By the time the credits roll (SPOILER ALERT), Cadman and his comatose wife are dead at the hands of his “patients,” who are still left with little to no hope of returning to something resembling normalcy. And poor Mungo, who we learn is Laurie’s father and was once also a brilliant doctor before one of Cadman’s surgeries, also falls at the hands of the rampaging patients without so much as a moment of clarity to give his daughter some closure (END SPOILER).
Cadman’s swath of destruction is widespread and almost total, but while the film uses him as the focal point to explore the dangers of scientific arrogance, he’s not the only one under the microscope, as it were. Even hero Ramsay has a moment where he condescends to Laurie, calling her delusional for her worries about Cadman’s intentions early in the film. While this type of attitude isn’t the least uncommon in movies of the era, it’s surprising that upon learning the extent of Cadman’s crimes, Ramsay apologizes to Laurie and admits that he was delusional for not wanting to see his mentor as capable of such things.

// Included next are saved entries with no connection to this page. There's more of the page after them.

-- ==== Sys2Proof/Machine/Flags.lean ====
section
/-!
DEFINITION. The status words of the block, field by field, and the parameters of R364: width, access, value, what a read
clears and what a write stores.
-/
namespace Sys2Proof.Machine

/-! ### Status words -/

/-- P.0101, TL_STATE (R56). -/
def Timeline.state (t : Timeline) : Nat :=
  packFields [(1, bit (t.tq.getLsbD 0)), (1, bit (t.tq.getLsbD 1)), (1, bit (t.tq.getLsbD 2)), (1, bit t.warmFiltered), (1, bit t.lastPass),
    (1, bit t.rewind.isSome), (2, t.source.toNat)]

/-- TL_REF (R506). -/
def Timeline.ref (t : Timeline) : Nat := packFields [(1, bit t.refWarmPin), (1, bit t.refPresent), (1, bit t.stabRun)]

/-- P.0200, PIN_SUPPLY_STATE (R89). PE_EN is high where both its balls are (DESIGN CHOICE, log entry 169). -/
def Hk.pinSupply (k : Hk) : Nat :=
  packFields [(1, bit k.vddPe), (1, bit k.vssPe), (1, bit (k.pePos && k.peNeg))]

/-- P.0A00, MI_STATE (R320). -/
def Island.state (i : Island) : Nat :=
  packFields [(1, bit i.ready), (1, bit i.sealedOk), (1, bit (i.started && i.cal.isNone)), (1, bit i.refDrift), (4, i.reason.toNat),
    (1, bit i.verified)]

/-- P.0B02, CAL_STATE (R335). -/
def Dev.calState (d : Dev) : Nat :=
  packFields [(1, bit d.cal.run.isSome), (1, bit (d.cal.run.any (·.full))), (1, bit d.gradual), (1, bit d.cal.stale),
    (1, bit d.cal.nominal)]

/-- P.0C01, HK_THERMAL_STATE (R473). -/
def Dev.thermalState (d : Dev) : Nat :=
  packFields [(1, bit d.hk.warning), (1, bit d.hk.hot), (1, bit d.shutLatch), (1, bit d.hk.blind), (1, bit d.hk.coolOk)]

/-- P.0C03, HK_ENABLES (R473). -/
def Hk.enables (k : Hk) : Nat := packFields [(1, bit k.pePos), (1, bit k.peNeg), (1, bit k.miEn)]

/-- P.0D03, DECAF_STATE (R458). -/
def Fc.decafState (f : Fc) : Nat :=
  match f.decaf with
  | none => 0
  | some k => packFields [(1, 1), (4, k.cause.toNat), (6, k.line.toNat), (1, bit k.noRamp)]

/-- FC_STATUS (R430). -/
def Fc.status (f : Fc) : Nat :=
  packFields [(48, f.lines.toNat), (8, 0), (1, bit f.c), (1, bit f.u), (1, bit f.f), (1, bit f.overrun),
    (1, bit f.inj.isSome), (1, bit f.self)]

/-- A byte of P.0E03, PORT_STATE (R405). -/
def Port.byte (p : Port) : Nat :=
  packFields [(2, p.up.toNat), (1, bit p.spare), (1, bit p.upstream), (1, bit p.redundant), (1, bit p.aligned)]

/-- P.0E02, HOST_LINK (R405). -/
def Dev.hostLink (d : Dev) : Nat :=
  packFields [(3, d.tree.link.toNat), (1, bit d.tree.tunnel), (1, bit d.ctl.recovery.configured)]

/-- P.0F00, BOOT_STRAPS (R427). -/
def strapsWord (s : Straps) : Nat := packFields [(2, s.role.toNat), (2, s.boot.toNat), (1, bit s.dram), (1, bit s.refsel)]

/-- P.0F01, BOOT_STATE (R427). -/
def Boot.state (b : Boot) : Nat := packFields [(4, b.ended), (2, b.source.toNat), (12, b.notNormal.toNat)]

/-- P.0F05, HEALTH_STATE (R427). -/
def Boot.health (b : Boot) : Nat := packFields [(1, bit b.measured), (1, bit b.lastMap), (1, bit b.unchecked), (1, bit b.written)]

/-- P.1003, FLASH_STATE (R488). -/
def Flash.state (f : Flash) : Nat :=
  packFields [(1, bit (f.op.any fun o => !o.claiming)), (1, bit f.collide), (1, bit f.noBlock), (1, bit f.found), (8, f.block.toNat)]

/-- VERSION of an image (R418); 0 where there is none. -/
def Boot.version (b : Boot) : Nat := match b.image with | some i => leAt i 6 2 | none => 0
/-- SVN of an image (R418); 0 where there is none. -/
def Boot.svn (b : Boot) : Nat := match b.image with | some i => leAt i 8 1 | none => 0

/-! ### Counts -/

/-- Channels that satisfy a test. -/
def Dev.countChans (d : Dev) (p : Chan → Bool) : Nat := ((List.range 512).filter fun ch => p (d.chan ch)).length
/-- Threads that satisfy a test. -/
def Dev.countThreads (d : Dev) (p : Thread → Bool) : Nat := ((List.range 64).filter fun t => p (d.thread t)).length
/-- Sum of a figure over the channels. -/
def Dev.sumChans (d : Dev) (f : Chan → Nat) : Nat := ((List.range 512).map fun ch => f (d.chan ch)).sum

/-- Cells of a table that satisfy a test. -/
def countCells {α : Type} (t : Tab α) (p : α → Bool) : Nat := (t.cells.filter fun c => p c.2).length

/-- P.0400: period entries, edge entries and deskew values with a pending value (R150). -/
def Dev.pendingTiming (d : Dev) : Nat :=
  ((List.range 64).map fun t => countCells (d.thread t).periodPend (·.isSome)).sum +
  d.sumChans fun c => countCells c.edgePend (·.isSome) + bit c.drvDeskewPend.isSome + bit c.cmpDeskewPend.isSome

/-- TDCs with an owner (R150). -/
def Dev.ownedTdcs (d : Dev) : Nat := ((List.range 16).map fun b => countCells (d.bank b).tdcs fun t => t.owner != .none).sum

/-- P.0403: channels of each bank that a spare slice carries (R150). -/
def Dev.spareSlices (d : Dev) : Nat :=
  packFields ((List.range 16).map fun b =>
    (2, ((List.range 32).filter fun k => decide ((d.chan (32 * b + k)).sliceOf (32 * b + k) ≥ 32) && !(d.chan (32 * b + k)).noSlice).length))

/-- P.0602: spare rows in use, and the bank with the most (R209). -/
def Dev.spareRows (d : Dev) : Nat :=
  let n := fun b => (d.bank b).rows.length
  let most := (List.range 16).foldl (fun m b => if n b > n m then b else m) 0
  packFields [(13, ((List.range 16).map n).sum), (4, most), (9, n most)]

/-- P.0701: working tiles usable in each bank, once the check of S10 has been made (R234, R237). -/
def Dev.workingTiles (d : Dev) : Nat :=
  if d.boot.step ≤ 10 then 0
  else packFields ((List.range 16).map fun b =>
    (16, 1024 - countCells ⟨(d.bank b).tiles.cells.filter fun c => decide (c.1 < 1024)⟩ fun t => t.out || t.bad))

/-- P.0901, DSP_SPARE_MAP (R292). -/
def Dev.dspMap (d : Dev) : Nat :=
  packFields [(5, match d.dsp.lsBank with | some b => b.toNat | none => 0x1F),
    (16, packFields ((List.range 16).map fun b => (1, bit (d.lane b).absent)))]

/-- P.0F04, SPARE_MARKS (R427). -/
def Dev.spareMarks (d : Dev) : Nat :=
  packFields [(8, countCells d.boot.strings (·.isSome)), (8, d.sumChans fun c => popBelow 7 c.dacFail.toNat),
    (9, d.countChans fun c => c.pmuFail || c.swFail)]

/-! ### Parameters (R364) -/

/-- Access to a parameter. -/
inductive Access where
  | ro | rw | rc
  deriving DecidableEq, Repr

/-- Width in bits and access of a parameter; none for an ID that the spec does not define. -/
def paramKind (id : Nat) : Option (Nat × Access) :=
  if id ∈ [0x0503, 0x0504] then some (64, .rw)
  else if id ∈ [0x0103, 0x0A02] then some (64, .ro)
  else if id = 0x0701 then some (256, .ro)
  else if id = 0x0A03 then some (128, .ro)
  else if id ∈ [0x0104, 0x0203, 0x0502, 0x0700, 0x0801, 0x0802, 0x0808, 0x0B00, 0x0B01, 0x0D00, 0x0D07, 0x0D08, 0x0E04,
    0x1000, 0x1001, 0x1002] then some (32, .rw)
  else if id ∈ [0x0004, 0x0005, 0x0006, 0x0007, 0x0008, 0x0009, 0x0304, 0x0402, 0x0505, 0x0506, 0x0507, 0x0603, 0x0604,
    0x0702, 0x0703, 0x0704, 0x0705, 0x0803, 0x0804, 0x0805, 0x0806, 0x0807, 0x0809, 0x080A, 0x0902, 0x0903, 0x0904,
    0x0A05, 0x0A06, 0x0B05, 0x0C05, 0x0C06, 0x0D01, 0x0D02, 0x0D05, 0x0E05, 0x0E06, 0x1004, 0x1005] then some (32, .rc)
  else if id ∈ [0x0000, 0x0001, 0x0002, 0x0003, 0x0100, 0x0101, 0x0102, 0x0105, 0x0106, 0x0107, 0x0200, 0x0201, 0x0202,
    0x0300, 0x0301, 0x0302, 0x0303, 0x0400, 0x0401, 0x0403, 0x0404, 0x0500, 0x0501, 0x0600, 0x0601, 0x0602, 0x0706,
    0x0800, 0x0900, 0x0901, 0x0A00, 0x0A01, 0x0A04, 0x0B02, 0x0B03, 0x0B04, 0x0B06, 0x0C00, 0x0C01, 0x0C02, 0x0C03,
    0x0C04, 0x0D03, 0x0D04, 0x0D06, 0x0E00, 0x0E01, 0x0E02, 0x0E03, 0x0E07, 0x0E08, 0x0E09, 0x0E0A, 0x0F00, 0x0F01,
    0x0F02, 0x0F03, 0x0F04, 0x0F05, 0x1003, 0x1006] then some (32, .ro)
  else none

/-- Firmware version (R370). -/
def ctlVersion : Nat := 0x00030001
/-- Silicon stepping (R370). -/
def ctlStepping : Nat := 0xC1
/-- Alignment interval in grains (R405). -/
def tampInterval : Nat := 100000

Interestingly, The Black Sleep has a great deal in common with a French movie that wouldn’t be released for another four years: Georges Franju’s Eyes Without a Face (ICYMI, go here to read our previous retrospective on that film). If you’ve seen Franju’s film (which you 100% should), you’ll know it also features a scientist whose obsession becomes hazardous to everyone around him. In this case, surgeon Doctor Génessier is determined to perfect a procedure to transplant an entire face from one patient to another. Of course, like Cadman’s patients, Génessier’s donors are of the unwilling variety. Both films feature an element of hidden motivations, too, as instead of a comatose wife, Génessier is compelled by the need to replace his daughter’s face after it was maimed in a car accident.

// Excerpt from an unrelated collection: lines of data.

/-- LOG.READ. -/
def execLogRead (h : Hdr) (area : BitVec 8) (first count : Nat) (s : State) : Host.Outcome State Fault Refusal :=
  hostCmd s h 0x0D06 fun d =>
    let size := if area = 0 then 256 else if area = 1 then 128 else 896
    match badArg [(0, decide (area.toNat > 2)), (1, decide (first ≥ size)), (2, decide (count = 0 ∨ count > 64 ∨ first + count > size))] with
    | some a => d.refuse h.tag stBadarg a
    | none =>
      let g := (d.log.gen.toNat : Int)
      let at_ := fun (k : Nat) =>
        if area = 0 then d.log.slotBytes k
        else match (if area = 1 then d.board.logPerm else d.board.logCirc)[k]? with
          | some r => r.bytes
          | none => erasedRec
      d.okResp h.tag ([g] ++ ((List.range count).flatMap fun i => (at_ (first + i)).map fun b => (b.toNat : Int)) ++ [g])

/-- LOG.SYNC: every record closes, and the command waits for the copies (R448, R453, R456). -/
def execLogSync (h : Hdr) (s : State) : Host.Outcome State Fault Refusal :=
  hostCmd s h 0x0D07 fun d =>
    let d : Dev := d.closeAllLog
    if d.log.closing = [] ∧ (!d.log.freeze || d.log.records.all (·.closed)) then d.ok h.tag
    else if ¬ d.logReachable then (d.accept h.tag).finish h.tag { status := stFault, b := 3 }
    else
      let d : Dev := d.accept h.tag
      { d with log := { d.log with syncTags := d.log.syncTags ++ [h.tag] } }

/-- LOG.CHALLENGE (R454). -/
def execLogChallenge (h : Hdr) (s : State) : Host.Outcome State Fault Refusal :=
  hostCmd s h 0x0D08 fun d =>
    let r := d.fresh
    let n := BitVec.ofNat 128 r.1
    ({ r.2 with log := { r.2.log with nonce := some n } } : Dev).okResp h.tag [(n.toNat : Int)]

/-- A token that LOG.CLEAR accepts (R454, R455). -/
def Dev.tokenGood (d : Dev) (t : Bytes) : Bool :=
  let cert := (t.drop 24).take 3748
  decide (t.length = 6192) && decide (leAt t 0 4 = 0x524C4347) && decide (leAt t 4 2 = 1) &&
  d.log.nonce == some (BitVec.ofNat 128 (leAt t 8 16)) && Config.sha3 d.rootKey == Config.rootHash && d.certGood cert &&
  (certUsage cert).testBit 2 && Config.mlDsa (certKey cert) (t.take 3772) ((t.drop 3772).take 2420)

/-- The records due for the permanent area reach it, while it has room (R455). -/
def Dev.savePerm (d : Dev) : Dev :=
  d.log.closing.foldl (fun d k => match d.log.ram.get none k with
    | some r =>
      if d.board.permRoom r then
        let r : LogRec := { r with perm := true }
        { d with
          board := { d.board with logPerm := d.board.logPerm ++ [{ r with start := d.log.start }] }
          log := { d.log with ram := d.log.ram.set none k (some r) } }
      else d
    | none => d) d

/-- LOG.CLEAR (R454, R455). -/
def execLogClear (h : Hdr) (token : Bytes) (answer : FlashAnswer) (s : State) : Host.Outcome State Fault Refusal :=
  hostCmd s h 0x0D09 fun d =>
    if d.log.freeze then d.refuse h.tag stBusy
    else
      let good := d.tokenGood token
      let d : Dev := { d with log := { d.log with nonce := none } }
      if ¬ good then (d.pushLog (d.logItem 0x0A 1 [] [])).refuse h.tag stDenied
      else if ¬ d.logReachable then (d.accept h.tag).finish h.tag { status := stFault, b := 4 }
      else
        let n := d.log.records.length + d.log.hold.length + d.board.logPerm.length
        let d : Dev := (d.accept h.tag).savePerm
        let n := n - d.board.logPerm.length
        if answer ≠ .done then d.finish h.tag { status := stFault, b := if answer = .differs then 3 else 4 }
        else
          let lostInj := d.log.hold.any (·.injected)
          let cert := (token.drop 24).take 3748
          let d : Dev := { d with
            log := { d.log with ram := .empty, newest := none, nextIdx := 0, closing := [], hold := [], gen := d.log.gen + 1 }
            board := { d.board with logCirc := [] } }
          let d : Dev := if lostInj then d.endInjection else d
          let d : Dev := d.endSync {}
          let d : Dev := d.pushLog (d.logItem 0x0A 0 [] [(certLab cert : Int), (certGen cert : Int), (n : Int)])
          (d.post 516 3 [(n : Int)]).finish h.tag {}

end Sys2Proof.Machine
end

But while Franju approaches the material by leaning into the dramatic elements and drawing from France’s complicated history with World War II to produce something narratively rich and complex, Le Borg is really all about hitting the audience with horror tropes. Think of the difference between the two as EWAF being a Michelin-rated restaurant where you’ll eat intricate meals complete with unique sauces and flavors. The Black Sleep, on the other hand, is more of a middle-tier steakhouse. You’re not likely to find many surprises, but you know what you’re getting and you’ll likely be satisfied.